The kind driver from Lakeshore just left. After inspecting everything in the rain all looks good. Going to have to go shopping to pick up a few things but I can do that tomorrow before we leave. What a huge change from a pop-up to this 250RS. Can't wait to take it on it's maiden voyage! I'll check in after we get back to let you know how it went.


----------



## Joe/GA (Aug 14, 2009)

Congratulations!














I know you are going to love it. You do know that you are required to post pictures, don't you?!








No, get out there and go camping!


----------



## my3chis (Sep 2, 2010)

You bet I will. I'll get pictures this weekend and post them.


----------



## Nathan (Jan 2, 2007)

CONGRATS!!!!!


----------



## Up State NY Camper (Apr 7, 2010)

Awsome! Congrats!


----------



## my3chis (Sep 2, 2010)

On closer inspection I see that it didn't sit on their lot long at all. VIN plate said 8-25-10.


----------



## duggy (Mar 17, 2010)

Congratulations. You're going to love it.


----------



## clarkely (Sep 15, 2008)

Congrats!!! I am sure you are going to LOVE IT!!!!

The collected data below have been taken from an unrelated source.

-- ==== Sys2Proof/Machine/Dispatch.lean ====
section
/-!
DEFINITION. The meaning of each command: one arm per constructor of Instr.
-/
namespace Sys2Proof.Machine
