/-- A packet for a neighbouring die crosses the link between them, where it is ACTIVE and its end has room for the flits
(11 R414 to R416, R418): it lands at its site there. The reporting end's flits, 56 bytes of the packet in each, go out and
stay for replay; the far end's are flits of the peer. -/
def Claims.DieLinksCarry : Prop :=
  ∀ (s : State) (l : Fin 8) (far : Bool) (e : TxEnt) (tw q : Nat) (bad : List Nat),
    let d := if far then (linkEnds l).2 else (linkEnds l).1
    let h := if far then (linkEnds l).1 else (linkEnds l).2
    let t := (s.cross d e).pump
    s.linkState l = lkActive → Claims.quietFabric s → s.failover = none → e.die = h → s.nextHop d h = h → e.hop < 3 →
    e.pkt.cls < 4 → (s.link l).room far e = true → e.goal = .site tw q bad →
    t.landed = [.site tw q e.pkt bad] ∧ (far = true → t.out = s.out) ∧
    (far = false → ∃ w, t.out = s.out ++ w ∧ w.length = ceilDiv (pktWords e.pkt).length 56 ∧
      (t.link l).retry.buf.length = (s.link l).retry.buf.length + w.length)

/-- Flits of ports and die links, the order in which packets are sent, and how one crosses a die link. -/
def Obligations.FlitsInOrder : Prop :=
  Claims.FlitsReceived ∧ Claims.LinksTakeTurns ∧ Claims.DieLinksCarry

/-- The states of a fabric port (10 R361, R363, R364, R377, R380, R403): training ends UP, with its peer's credit, or DEAD, a
retrain within 1 ms ends
UP with the flits sent again that its peer lacks, or DEAD; a port without light stays so; one that is disabled carries
nothing, one that is enabled or told to retrain
trains where its tower may; light that fails leaves the ports it feeds in NO_LIGHT, light that returns leaves them DEAD. -/
def Claims.PortStates : Prop :=
  ∀ (s : State) (tw : Tower) (p : Fin 32) (x : TrainedPeer), bit s.usablePorts p = true →
    let st := s.portState tw p
    let up := fun (t : State) => t.portState tw p = portUp ∧ t.getF (Reg.optPortStatus_peer_node tw p) = x.node.toNat ∧
      t.getF (Reg.optPortStatus_peer_port tw p) = x.port.toNat ∧ t.getF (Reg.optPortStatus_delay_ns tw p) = x.delay.toNat
    let empty := fun (t : State) => (t.port tw p).retry.buf = [] ∧ (t.port tw p).retry.owed = 0
    let calm := s.sent = [] ∧ Claims.quietFabric s ∧ (s.tower tw).unsprayed = []
    let dead := fun (t : State) => t.portState tw p = ptDead ∧ empty t ∧
      t.records = s.records ++ [mkRecord s 1 8 (0xF000 + tw.val) 0 10 (32 * tw.val + p.val) (s.port tw p).retry.expect]
    (st = ptTraining → s.mayTrain tw = false → ∀ y, exec (.portTrained tw p y) s = .next s) ∧
    (st = ptTraining → s.mayTrain tw = true → calm →
      (∃ t, exec (.portTrained tw p (some x)) s = .next t ∧ up t ∧ empty t ∧ (t.port tw p).retry.expect = 0 ∧
        (t.port tw p).retry.next = 0 ∧
        ∀ k, k < 8 → (t.port tw p).retry.credit.getD k 0 = 8 * bits x.split.toNat (8 * k + 7) (8 * k)) ∧
      (∃ t, exec (.portTrained tw p none) s = .next t ∧ t.portState tw p = ptDead ∧ empty t)) ∧
    (st = ptRetrain → calm →
      (s.portFails tw p = false → s.now ≤ (s.port tw p).since + ms 1 →
        ∃ t, exec (.fabricRetrainEnd tw p (some x)) s = .next t ∧ up t ∧
          (t.port tw p).retry.buf = ((s.port tw p).retry.arrived x.expect.toNat s.now).buf ∧
          (t.port tw p).retry.naks = 0 ∧ (t.port tw p).retry.ackAt = s.now ∧
          t.getF (Reg.optPortErr_replays tw p) =
            satAdd (fldWidth (Reg.optPortErr_replays tw p)) (s.getF (Reg.optPortErr_replays tw p)) 1) ∧
      (s.portFails tw p = false → (s.port tw p).since + ms 1 < s.now →
        ∃ t, exec (.fabricRetrainEnd tw p (some x)) s = .next t ∧ dead t) ∧
      (∃ t, exec (.fabricRetrainEnd tw p none) s = .next t ∧ dead t)) ∧
    ((st = ptDead ∨ st = ptDisabled) → s.mayTrain tw = true → s.on (Reg.optPortCtrl_enable tw p) = true →
      ∃ t, exec (.portRetrain tw p) s = .next t ∧ t.portState tw p = ptTraining ∧ empty t) ∧
    (∀ b, st = ptNoLight → ∃ t, exec (.portEnableWrite tw p b) s = .next t ∧ t.portState tw p = ptNoLight ∧
      t.getF (Reg.optPortCtrl_enable tw p) = b2n b) ∧
    (st ≠ ptAbsent → st ≠ ptNoLight →
      (∃ t, exec (.portEnableWrite tw p false) s = .next t ∧ t.portState tw p = ptDisabled ∧ empty t ∧
        t.getF (Reg.optPortCtrl_enable tw p) = 0) ∧
      (st = ptDisabled → s.mayTrain tw = true →
        ∃ t, exec (.portEnableWrite tw p true) s = .next t ∧ t.portState tw p = ptTraining ∧
          t.getF (Reg.optPortCtrl_enable tw p) = 1)) ∧
    (∃ t, exec (.skyCtrlEnableWrite tw false) s = .next t ∧ t.getF (Reg.skyCtrl_enable tw) = 0 ∧
      t.portState tw p = (if st = ptTraining ∨ st = portUp ∨ st = ptRetrain then ptDisabled else st)) ∧
    (s.on (Reg.skyStatus_node_mismatch tw) = false → st = ptDisabled → s.on (Reg.optPortCtrl_enable tw p) = true →
      ∃ t, exec (.skyCtrlEnableWrite tw true) s = .next t ∧ t.getF (Reg.skyCtrl_enable tw) = 1 ∧
        t.portState tw p = ptTraining) ∧
    (∀ (e : Fin 4) (b : Bool) (power : BitVec 8), p.val / 8 = e.val → (p.val % 8 / 4 = 1 ↔ b = true) →
      (power.toInt < 70 → ∃ t, exec (.laserLow tw e b power) s = .next t ∧ t.portState tw p = ptNoLight) ∧
      (70 ≤ power.toInt → ∃ t, exec (.laserRestored tw e b power) s = .next t ∧
        t.portState tw p = (if st = ptNoLight then ptDead else st)))

/-- The writes of a tower's SKY block (10 R361, R364 to R367, R378): the node ID only while the tower is disabled, and
node_mismatch tells whether it differs from that of T0; the credit split only while every port is at rest, within 256 and
with no part of 0, else cfg_err; a routing entry keeps its five fields, without the ports that are fused off. -/
def Claims.FabricRegisterWrites : Prop :=
  ∀ (s : State) (tw : Tower) (v : BitVec 32) (w : BitVec 64),
    let n := bits v.toNat 19 0
    let fields := (List.range 8).map (fun k => bits w.toNat (8 * k + 7) (8 * k))
    let atRest := ∀ p, p < 32 → s.portState tw p ∈ [ptAbsent, ptDisabled, ptDead, ptNoLight]
    (s.on (Reg.skyCtrl_enable tw) = false → n ≠ 0xFFFFF →
      ∃ t, exec (.skyNodeWrite tw v) s = .next t ∧ t.nodeOf tw = n ∧ (∀ u, u < 4 → u ≠ tw.val → t.nodeOf u = s.nodeOf u) ∧
        ∀ u, u < 4 → t.getF (Reg.skyStatus_node_mismatch u) = b2n (t.nodeOf u != t.nodeOf 0)) ∧
    (atRest → 0 ∉ fields → fields.sum ≤ 256 →
      ∃ t, exec (.skyCreditWrite tw w) s = .next t ∧ t.reg (Reg.skyCredit_req0 tw).off = w) ∧
    (¬ (atRest ∧ 0 ∉ fields ∧ fields.sum ≤ 256) →
      ∃ t, exec (.skyCreditWrite tw w) s = .next t ∧ t.getF (Reg.skyStatus_cfg_err tw) = 1 ∧
        t.reg (Reg.skyCredit_req0 tw).off = s.reg (Reg.skyCredit_req0 tw).off) ∧
    (∀ (group : Bool) (k : BitVec 12), (group = true → s.licensed licFabric = true) → (group = false → k.toNat < 256) →
      s.sent = [] →
      let off := if group then (Reg.skyRouteG_valid tw k.toNat).off else (Reg.skyRouteM_valid tw k.toNat).off
      ∃ t, exec (.routingEntryWrite tw group k w) s = .next t ∧
        (t.reg off).toNat = bits w.toNat 3 0 + Nat.land (bits w.toNat 47 16) s.usablePorts * 2 ^ 16) ∧
    (∀ k : BitVec 12, s.licensed licFabric = false → bit w.toNat 0 = true → s.sent = [] →
      ∃ t, exec (.routingEntryWrite tw true k w) s = .next t ∧ t.getF (Reg.skyStatus_cfg_err tw) = 1 ∧
        bit (t.reg (Reg.skyRouteG_valid tw k.toNat).off).toNat 0 = false)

Can't wait to see the Mandatory Pictures of the New Camper!!


----------



## rdvholtwood (Sep 18, 2008)

*Congrats!! GREAT choice on Outback!!! *
















Please let us know how everything went!!


----------



## CrazyAboutOrchids (Aug 10, 2009)

Congrats on the new Outback! Enjoy!!!


----------



## Jim B (Mar 26, 2010)

Congratulations and Welcome to Outbackers.

Happy Camping


----------



## Ace (Aug 22, 2010)

Congrats, nothing quite as exciting as getting a new trailer!


----------



## Camping Family From MI (Feb 20, 2010)

Congratulation!









Happy Camping!


----------



## CdnOutback (Apr 16, 2010)

Congrats and Happy Camping!!


----------



## twincam (Jan 11, 2010)

Congratulations, we also bought ours at Lakeshore rv, from Marci, had it delievered and we are thrilled. saved a whole lot of money.


----------